With the recent development of next-generation sequencing (NGS,) more institutions are looking to leverage genomic sequencing for both academic research purposes as well as clinical cancer diagnostic assistance. In clinical applications, this can take the form of pipelines which translate some or all of the process by which raw base call images are used to generate annotated variant caller files for bioinformaticists to provide diagnostic to the medical community. For this work, we describe the control framework used to manage this workflow for our clinical operations. The complex, multifaceted computational requirements of NGS require large amounts of processing power while also working on tightly controlled, mostly contained processes. As such, this system lends itself well to cloud computing infrastructure in which resources can be allocated as required. For our work, this has taken the form of both a private cloud, backed by OpenStack and Ceph, as well as the public cloud (Amazon Web Services) using encrypted architecture. Additionally, as the work must be reproducible, we leverage Docker [1] application containerization to precisely control the processing environment. Finally, we also leverage the [BagIt](https://tools.ietf.org/html/draft-kunze-bagit-17 “BagIt”) [2] specification for archiving data developed by the Library of Congress. We collectively refer to this system as the Genomic Processing Management System (GPMS.) ### Bioinformatics Processing Components Even before considering the computational requirements needed to store, transmit, and process genomic sample data, one must realize said processing in NGS requires a complex set of tools incorporating data from different reference sets and processing tools which must be customized for each individual panel being analyzed. At UK Healthcare, we have validated a number of panels for clinical analysis, including:
– Solid Tumor Panel – 198 genes to identify somatic variants in solid tumors
– Hematologic Panel – 97 genes to identify somatic variants in myeloid malignancies
– Cardiology Panel – 203 genes with known associations to a number of heart-related malformations such as cardiomyopathies, arrhythmias, aortopathies, etc. To process these panels, we leverage a number of commercial and open-source tools which have been tuned to minimize turn-around time while guaranteeing accurate results, including the Broad Institute’s Genomic Analysis Toolkit (GATK,) Novocraft’s NovoAlign and NovoSort, Sanger’s Pindel, and Ensembl’s Variant Effect Predictor (VEP.) Additionally, a number of variant annotation databases are curated by our department such that custom annotations can be provided in the detailed analysis. In order to ensure accurate and repeatable results. These tools are packaged into scripted Docker containers which guarantee the same execution layer on each machine used for processing. Docker provides operating-system-level virtualization which isolates the running code inside a thinly-provisioned container which delivers applications, not hardware like virtual machines. ### Leveraged Cloud Infrastructure Many facets of cloud infrastructure are available through the various cloud providers. In building/migrating this processing system, a number of said systems were utilized to diversify the management of various pieces of the process to systems better equipped to handle them (active computational hardware versus redundant storage systems versus highly connected shared storage systems for example.) Here we give a brief overview of the systems that were used.

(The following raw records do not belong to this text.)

/-- Every access that completes keeps the invariant. -/
theorem State.Inv.of_exec {i : Instr} {s t : State} (hinv : s.Inv) (h : exec i s = .next t) : t.Inv := by
  cases i with
  | rdIcddcr | rdIcdictr | rdIcdiidr | rdPidr47 | rdPidr03 | rdCidr | rdIcdisr | rdIcdiser | rdIcdicer | rdIcdispr
  | rdIcdicpr | rdIcdabr | rdIcdipr | rdIcdiptr | rdIcdicfr | rdIccicr | rdIccpmr | rdIccbpr | rdIccrpr | rdIcchpir
  | rdIccabpr | rdIcciidr => exact hinv.of_next h (s.keeps_ret _)
  | wrIcddcr => exact hinv.of_next h (.of_eq rfl rfl rfl rfl)
  | rdIcciar =>
    cases h
    obtain ⟨w, hw⟩ | ⟨e, -, hpick, hsignal, -, hclaim⟩ := s.acknowledge_cases s.late (Config.drawTie s.draws)
    · exact hw ▸ (s.keeps_ret w).inv hinv
    · exact hclaim ▸ (State.keeps_ret _ _).inv (hinv.claim (s.hppi_mem _ _ e hpick).1 hsignal)
  | wrIcceoir =>
    obtain ⟨e, htop, -, -, -, rfl⟩ := execWrIcceoir_next h
    exact hinv.release htop
  | wrIccpmr => exact hinv.of_next h (.updIf s.cpu fun _ => ⟨fun _ => storedPrio_low _, rfl⟩)
  | wrIccicr | wrIccbpr | wrIccabpr => exact hinv.of_next h (.updIf s.cpu fun _ => ⟨id, rfl⟩)
  | wrIcdisr =>
    refine hinv.of_next h (.trans (.updSgi s.cpu fun _ l => ?_)
      (.trans (.updPpi s.cpu fun _ l => ?_) (.updSpi fun n _ _ => ?_)))
    · exact rel_ite (.refl l) fun _ => ⟨id, rfl⟩
    · exact rel_ite (.refl l) fun _ => ⟨id, rfl⟩
    · exact rel_ite (.refl _ _) fun _ => SpiLine.keeps_sec _ _ _
  | wrIcdipr =>
    refine hinv.of_next h (.trans (.updSgi s.cpu fun _ l => ?_)
      (.trans (.updPpi s.cpu fun _ l => ?_) (.updSpi fun n _ _ => ?_)))
    · exact rel_ite (.refl l) fun _ => ⟨fun _ => storedPrio_low _, rfl⟩
    · exact rel_ite (.refl l) fun _ => ⟨fun _ => storedPrio_low _, rfl⟩
    · exact rel_ite (.refl _ _) fun _ => SpiLine.keeps_prio _ _ _
  | wrIcdiser | wrIcdicer =>
    refine hinv.of_next h (.trans (.updPpi s.cpu fun _ l => ?_) (.updSpi fun n _ _ => ?_))
    · exact rel_ite (.refl l) fun _ => ⟨id, rfl⟩
    · exact rel_ite (.refl _ _) fun _ => SpiLine.keeps_en _ _ _
  | wrIcdispr =>
    refine hinv.of_next h (.trans (.updPpi s.cpu fun _ l => ?_) (.updSpi fun n _ _ => ?_))
    · exact rel_ite (.refl l) fun _ => ⟨id, rfl⟩
    · exact rel_ite (.refl _ _) fun _ => SpiLine.keeps_latched _ _
  | wrIcdicpr =>
    refine hinv.of_next h (.trans (.updPpi s.cpu fun _ l => ?_) (.updSpi fun n _ _ => ?_))
    · exact rel_ite (.refl l) fun _ => ⟨id, rfl⟩
    · exact rel_ite (.refl _ _) fun _ => SpiLine.keeps_unlatched _ _
  | wrIcdiptr =>
    refine hinv.of_next h (.updSpi fun n _ _ => ?_)
    exact rel_ite (.refl _ _) fun _ => SpiLine.keeps_targets _ _ _
  | wrIcdicfr =>
    obtain ⟨-, hbusy, rfl⟩ := execWrIcdicfr_next h
    refine State.Keeps.inv (.trans (.updPpi s.cpu fun _ l => ?_) (.updSpi fun n h1 h2 => ?_)) hinv
    · exact rel_ite (.refl l) fun _ => ⟨id, rfl⟩
    · exact rel_ite (.refl _ _) fun hk => s.spiOf_keeps_writtenCfg hbusy h1 h2 hk
  | wrIcdsgir =>
    obtain ⟨_, -, rfl⟩ := execWrIcdsgir_next h
    exact State.Keeps.inv (.updSgis fun _ _ l => rel_ite (.refl l) fun _ => ⟨id, rfl⟩) hinv

/-- The state after reset has the invariant. -/
theorem State.afterReset_inv (par : Params) (lv : Levels) (d : ResetDraw) : (State.afterReset par lv d).Inv := by
  have hm := maxl_bounds par
  have hzero : (0 : Byte) &&& 0x0F = 0 := by decide
  have hspi : ∀ n, n < par.maxl → ∃ cfg level, (State.afterReset par lv d).spiOf n = SpiLine.idle cfg level :=
    fun n hn => ⟨_, _, afterReset_spiOf par lv d n (by omega)⟩
  refine State.inv_iff _ |>.mpr
    ⟨⟨fun c n _ => ?_, fun c n h1 h2 => ?_, fun n _ hn => ?_, fun c => ?_⟩, fun c _ => ?_⟩
  · rw [afterReset_sgiOf]
    exact hzero
  · rw [afterReset_ppiOf par lv d c n h1 h2]
    exact hzero
  · obtain ⟨cfg, level, hidle⟩ := hspi n hn
    rw [hidle]
    exact ⟨hzero, BitVec.zero_and, fun _ c _ => by simp [SpiLine.idle], fun _ => ⟨rfl, rfl⟩⟩
  · rw [afterReset_ifOf]
    exact ⟨hzero, .nil, by simp [CpuIf.idle]⟩
  · rw [afterReset_ifOf]
    refine ⟨by simp [CpuIf.idle], fun n src => iff_of_false (by simp [CpuIf.idle]) fun hact => ?_⟩
    by_cases h1 : n < 16
    · rw [State.activeOn_sgi _ c src h1, afterReset_sgiOf] at hact
      exact nomatch hact
    by_cases h2 : n < 32
    · rw [State.activeOn_ppi _ c src (by omega) h2, afterReset_ppiOf par lv d c n (by omega) h2] at hact
      exact nomatch hact.2
    · obtain ⟨hn, -, hfor⟩ := (State.activeOn_spi _ c src (by omega)).mp hact
      obtain ⟨cfg, level, hidle⟩ := hspi n hn
      rw [hidle] at hfor
      simp [SpiLine.ActiveFor, SpiLine.idle] at hfor
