-- ==== Sys2Proof/Machine/Collections.lean ====
section
/-! DEFINITION. The meanings of the orders that read and amend the collections: WINDOW, READ, AMEND-BEGIN and AMEND (R160, R181 to
R185). -/

namespace Sys2Proof.Machine

/-- The current size of a collection (R26, R37, R86). -/
def collectionSize (c : Collection) (s : State) : Nat :=
  match c with
  | .layers => s.lco.column.length
  | .peers => s.pvw.peers.length
  | .strokes => s.ssq.history.length

/-- A WINDOW that passes its checks (R181). -/
def windowTaken (c : Collection) (first last : Byte) (s : State) : Answer :=
  doneWith [byteOf (collectionCode c), first, last, byteOf (collectionSize c s)]
    (s.setOrs
      { s.ors with
        cursor :=
          some { collection := c, first := first.toNat, last := last.toNat, position := first.toNat } })

/-- The WINDOW order (R181). -/
def windowOrder (collection first last : Byte) (s : State) : Answer :=
  match collectionOfCode collection.toNat with
  | none => refuse 8 .range s
  | some c =>
    if last.toNat < first.toNat ∨ collectionSize c s ≤ last.toNat then refuse 8 .range s
    else windowTaken c first last s

/-- WINDOW (R181). -/
def execWindow (sender target : Nat) (collection first last : Byte) (s : State) : Host.Outcome State Fault Refusal :=
  .next (takeCommand (.window sender target collection first last) ignoreRing (windowOrder collection first last) s)

/-- The fields of a part of a layer record (R160). -/
def layerFields (part : Byte) (r : Layer) : List Byte :=
  if part = 0 then
    beBytes 2 r.id ++ [byteOf (layerStateCode r.state), byteOf (layerFlagsCode r.flags)] ++ beBytes 3 r.bottom ++
      beBytes 3 r.top
  else beBytes 2 r.id ++ beBytes 3 r.maturity ++ beBytes 3 r.pourStart ++ beBytes 2 (r.duration.getD 0 : Nat)

/-- The flags of a part 0 of a peer entry (R160). -/
def peerFlagsCode (s : State) (p : Peer) : Nat :=
  weights [(p.heightValid, 1), (isLive p, 2), (clashes (ownStation s) (sectorOf s.srs.active) s.pvw.peers p, 4),
    (p.claim.isSome, 8), (p.needAtOpen.isSome, 16)]

/-- The claim need, claim number and claim age of a part 1 of a peer entry (R160). An absent claim's need and number are free
values (log entry 11). -/
def claimFields (free : Nat) (claim : Option PeerClaim) : List Byte × List Byte :=
  match claim with
  | some c => (beBytes 2 c.need ++ [byteOf c.number], [byteOf (c.ageMs / 10 : Nat)])
  | none =>
    ([(Config.freeBits 16 free).extractLsb' 8 8, (Config.freeBits 16 free).extractLsb' 0 8, Config.freeBits 8 free],
      [0])

/-- The fields of a part of a peer entry (R160). -/
def peerPart (part : Byte) (s : State) (p : Peer) : List Byte :=
  if part = 0 then
    [byteOf p.station, byteOf p.sector] ++ beBytes 3 p.height ++
      [byteOf (peerFlagsCode s p), byteOf (modeCode p.mode), byteOf (gatePourCode p.gate p.pour)] ++ beBytes 2 p.need
  else
    [byteOf p.station, byteOf p.strokeCount] ++ beBytes 2 (p.needAtOpen.getD 0) ++ (claimFields s.freeCount p.claim).1 ++
      beBytes 2 p.ageMs ++ (claimFields s.freeCount p.claim).2

/-- The fields of a part of a stroke history record (R160). -/
def strokeFields (part : Byte) (r : HistoryRec) : List Byte :=
  if part = 0 then
    [byteOf r.number] ++ beBytes 2 (r.allowance.getD 0) ++ beBytes 2 r.climbed ++ beBytes 2 r.liftMs ++
      beBytes 2 r.releaseMs ++ [byteOf (endCauseCode r.cause)]
  else
    [byteOf r.number, byteOf (weights [(r.creep, 1), (r.substituted, 2), (r.laser.isSome, 4)])] ++
      beBytes 2 (r.laser.getD 0)

/-- The fields of the record at a position of a collection; none at or above its size (R182, R183). -/
def recordFields (c : Collection) (position : Nat) (part : Byte) (s : State) : Option (List Byte) :=
  match c with
  | .layers => (s.lco.column[position]?).map (layerFields part)
  | .peers => (s.pvw.peers[position]?).map (peerPart part s)
  | .strokes => (s.ssq.history[position]?).map (strokeFields part)

/-- The cursor advanced: to first from last, by one otherwise (R182, R185). -/
def advance (k : Cursor) : Cursor := { k with position := if k.position = k.last then k.first else k.position + 1 }

/-- The cursor with its position returned to first (R183). -/
def rewind (k : Cursor) : Cursor := { k with position := k.first }

/-- The cursor set. -/
def setCursor (k : Cursor) (s : State) : State := s.setOrs { s.ors with cursor := some k }

/-- The position after a READ that was answered DONE: it advances after part 1, and not in amend mode (R182). -/
def cursorAfterRead (part : Byte) (amend : Bool) (k : Cursor) : Cursor := if part = 1 ∧ amend = false then advance k else k

/-- A READ answered DONE (R182). A free value that its reply may hold is used up. -/
def readDone (k : Cursor) (part : Byte) (fields : List Byte) (s : State) : Answer :=
  doneWith (byteOf (collectionCode k.collection * 16 + part.toNat : Nat) :: fields)
    ((setCursor (cursorAfterRead part s.ors.amend k) s).setFreeCount (s.freeCount + 1))

/-- The READ order (R182, R183). -/
def readOrder (part : Byte) (s : State) : Answer :=
  if 1 < part.toNat then refuse 9 .range s
  else
    match s.ors.cursor with
    | none => refuse 9 .window s
    | some k =>
      match recordFields k.collection k.position part s with
      | some fields => readDone k part fields s
      | none => refuse 9 .window (setCursor (rewind k) s)

/-- READ (R182, R183). -/
def execRead (sender target : Nat) (part : Byte) (s : State) : Host.Outcome State Fault Refusal :=
  .next (takeCommand (.read sender target part) ignoreRing (readOrder part) s)

/-- The cursor is set on the LAYERS collection (R184). -/
def cursorOnLayers (s : State) : Bool :=
  match s.ors.cursor with
  | some k => decide (k.collection = .layers)
  | none => false

/-- The AMEND-BEGIN order (R184). -/
def amendBeginOrder (s : State) : Answer :=
  if modeOf s.mct ≠ .setup ∧ modeOf s.mct ≠ .hold then refuse 10 .mode s
  else if !cursorOnLayers s then refuse 10 .window s
  else doneWith [] (s.setOrs { s.ors with amend := true })

/-- AMEND-BEGIN (R184). -/
def execAmendBegin (sender target : Nat) (s : State) : Host.Outcome State Fault Refusal :=
  .next (takeCommand (.amendBegin sender target) ignoreRing amendBeginOrder s)

/-- An AMEND at the cursor `k` whose position is below the size of LAYERS (R185). -/
def amendAt (k : Cursor) (v : Nat) (s : State) : Answer :=
  match amendLayer k.position v s.lco with
  | .pouring => refuse 11 .state s
  | .range => refuse 11 .range s
  | .done id l => doneWith (beBytes 2 id ++ beBytes 3 v) (setCursor (advance k) (s.setLco l))

/-- The AMEND order (R185). In amend mode the cursor is on LAYERS, since every WINDOW ends amend mode (R181, R184). -/
def amendOrder (maturity : BitVec 24) (s : State) : Answer :=
  if !s.ors.amend then refuse 11 .state s
  else
    match s.ors.cursor with
    | none => refuse 11 .window s
    | some k =>
      if s.lco.column.length ≤ k.position then refuse 11 .window (setCursor (rewind k) s)
      else amendAt k maturity.toNat s

/-- AMEND (R185). -/
def execAmend (sender target : Nat) (maturity : BitVec 24) (s : State) : Host.Outcome State Fault Refusal :=
  .next (takeCommand (.amend sender target maturity) ignoreRing (amendOrder maturity) s)

end Sys2Proof.Machine
end

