/-- SSQ after the end of LIFT (R70): the lift valve off, the lift duration recorded in the stroke `st` that leaves it. -/
def liftEnded (st : Stroke) (s : State) : Ssq :=
  { s.ssq with
    phase := .topdwell, liftEnable := false, dutyWritten := 0
    stroke := some { st with liftDuration := some (liftElapsed s) } }

/-- What the tests of R70 leave of SSQ, the first condition that applies ending LIFT. A stroke without an allowance, a calibration
stroke, has no target (R88). -/
def liftTested (travels : List Int) (st : Stroke) (s : State) (q : Ssq) : Prop :=
  (travels.length < 3 → q = liftEnded { st with faults := st.faults ++ [.transducer] } s) ∧
    (3 ≤ travels.length →
      ((∃ x ∈ travels, ∃ y ∈ travels, s.srs.active.skewLimit < x - y) →
          q = liftEnded { st with faults := st.faults ++ [.skew] } s) ∧
        ((∀ x ∈ travels, ∀ y ∈ travels, x - y ≤ s.srs.active.skewLimit) →
          (∀ S, st.allowance = some S → max 0 (S - s.srs.active.valveOverrun) ≤ travels.sum / travels.length →
              q = liftEnded { st with riseEnd := some .target } s) ∧
            ((∀ S, st.allowance = some S → travels.sum / travels.length < max 0 (S - s.srs.active.valveOverrun)) →
              q = s.ssq)))

/-- The jacks are home by the table (R73). -/
def homeNow (pRest : Int) (t : ChanTable) : Prop :=
  ((t.pres.state = .good ∧ ∃ v, t.pres.value = some v ∧ v ≤ pRest) ∨
      (t.pres.state = .faulted ∧ ∃ e ∈ [t.j1, t.j2, t.j3, t.j4], e.state = .good)) ∧
    ∀ e ∈ [t.j1, t.j2, t.j3, t.j4], e.state = .good → ∀ v, e.value = some v → v ≤ 30

/-- SSQ with the sample set `p` of a chain stored under its tag in the stroke in flight (R72, R123). -/
def sampleStored (tag : Tag) (p : Sample) (q : Ssq) : Ssq :=
  { q with
    stroke := q.stroke.map fun st =>
      match tag with
      | .start => { st with startSample := some p }
      | .top => { st with topSample := some p }
      | .finish => { st with endSample := some p } }

/-- SSQ after a conversion of PRES, the last of a chain, of a chain's five: the chain's sample set stored (R123). -/
def chainStored (raw : Nat) (m : Msq) (q : Ssq) : Ssq :=
  match m.chain with
  | none => q
  | some ch =>
    if ch.done.length < 4 then q
    else sampleStored ch.tag (sampleOf (ch.done ++ [sampleElem .pres raw m.table.pres])) q

/-- What the end of RELEASE leaves (R73, R74, R122, R125, R126): SETTLE with the release valve off, the release duration recorded
and the END trigger taken at once or pending; a trigger that is lost is answered at once, so that the stroke is complete. -/
def returned (st : Stroke) (s t : State) : Prop :=
  (s.msq.chain = none ∨ s.msq.pendingTrigger = none →
      t.ssq.phase = .settle ∧ t.ssq.releaseOn = false ∧ t.msq.overrun = s.msq.overrun ∧
        ∀ since, st.releaseEntry = some since →
          t.ssq.stroke = some { st with releaseDuration := some (min (s.nowMs - since) 5000) }) ∧
    (s.msq.chain = none →
      t.msq.chain = some { tag := .finish, done := [] } ∧ t.msq.pendingTrigger = s.msq.pendingTrigger) ∧
    (s.msq.chain ≠ none → s.msq.pendingTrigger = none → t.msq.pendingTrigger = some .finish) ∧
    (s.msq.chain ≠ none → s.msq.pendingTrigger ≠ none →
      t.msq.overrun = true ∧ t.msq.pendingTrigger = s.msq.pendingTrigger ∧ t.ssq.phase = .idle ∧ t.ssq.stroke = none ∧
        t.ssq.releaseOn = false ∧ t.ssq.strokeCount = (s.ssq.strokeCount + 1) % 256)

Services utilized in AWS as well as the data paths used to transfer data between stages of processing
Identity and Access Management (IAM) – IAM allows for the generation of account-linked AWS keys (key and secret pairs) which allow for specific access to one or more services in AWS for the account to which they are linked. Individual keys have been generated to tightly control access to the subsequent systems from both GPMS agents and external users/programs.
Virtual Private Cloud (VPC) – A system which allows for virtual networks to be established in the AWS cloud environment to isolate networks of instances which require tightly controlled ingress/egress. This allows for the tight control of access to the virtual machines.
Elastic Compute Cloud (EC2) – EC2 comprises the virtual machines, or instances, on which the processing system runs. This involves two types of virtual machines. The first, the central genomic controller, handles the coordination of genomic processing, storage of historical audit data, and visual presentation to the users. The second, the genomic processing image, is a repeatable Amazon Machine Image (AMI) used to create isolated instances for individual processing steps.
Elastic Block Storage (EBS) – These are the storage volumes attached to the EC2 instances. The root drives, which house the operating system and GPMS orchestration code, are normal volumes while the drives used to store and process the actual data are encrypted.
Elastic Container Registry (ECR) – A hosted Docker registry service that allows for the hosting of Docker images used in processing, with access controlled by IAM configured keys. Elastic File System (EFS) – This is a shared file system which houses the reference data the bioinformatic Docker containers use in processing of flow cells and samples. Access to this system is controlled by the security groups and residing VPC.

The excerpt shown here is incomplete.